(Collected data entries)
-- ==== Sys2Proof/Machine/Dispatch.lean ====
section
/-! DEFINITION. One arm per instruction, each one call of its meaning. -/
namespace Sys2Proof.Machine

def exec (i : Instr) (s : State) : Host.Outcome State Fault Refusal :=
  match i with
  | .init tickPeriodMs channelCount => Sys2Proof.Machine.execInit tickPeriodMs channelCount s
  | .deinit => Sys2Proof.Machine.execDeinit s
  | .setChannel c value ms => Sys2Proof.Machine.execSetChannel c value ms s
  | .startBlink c value ms smooth => Sys2Proof.Machine.execStartBlink c value ms smooth s
  | .stopBlink c => Sys2Proof.Machine.execStopBlink c s
  | .getChannel c => Sys2Proof.Machine.execGetChannel c s
  | .setGammaTable length entries => Sys2Proof.Machine.execSetGammaTable length entries s
  | .tick => Sys2Proof.Machine.execTick s

end Sys2Proof.Machine
end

Problem requirements →
Could you transcribe all of the entries exactly, leaving nothing out?

Expected output →
-- ==== Sys2Proof/Machine/Dispatch.lean ====
section
/-! DEFINITION. One arm per instruction, each one call of its meaning. -/
namespace Sys2Proof.Machine

def exec (i : Instr) (s : State) : Host.Outcome State Fault Refusal :=
  match i with
  | .init tickPeriodMs channelCount => Sys2Proof.Machine.execInit tickPeriodMs channelCount s
  | .deinit => Sys2Proof.Machine.execDeinit s
  | .setChannel c value ms => Sys2Proof.Machine.execSetChannel c value ms s
  | .startBlink c value ms smooth => Sys2Proof.Machine.execStartBlink c value ms smooth s
  | .stopBlink c => Sys2Proof.Machine.execStopBlink c s
  | .getChannel c => Sys2Proof.Machine.execGetChannel c s
  | .setGammaTable length entries => Sys2Proof.Machine.execSetGammaTable length entries s
  | .tick => Sys2Proof.Machine.execTick s

end Sys2Proof.Machine
end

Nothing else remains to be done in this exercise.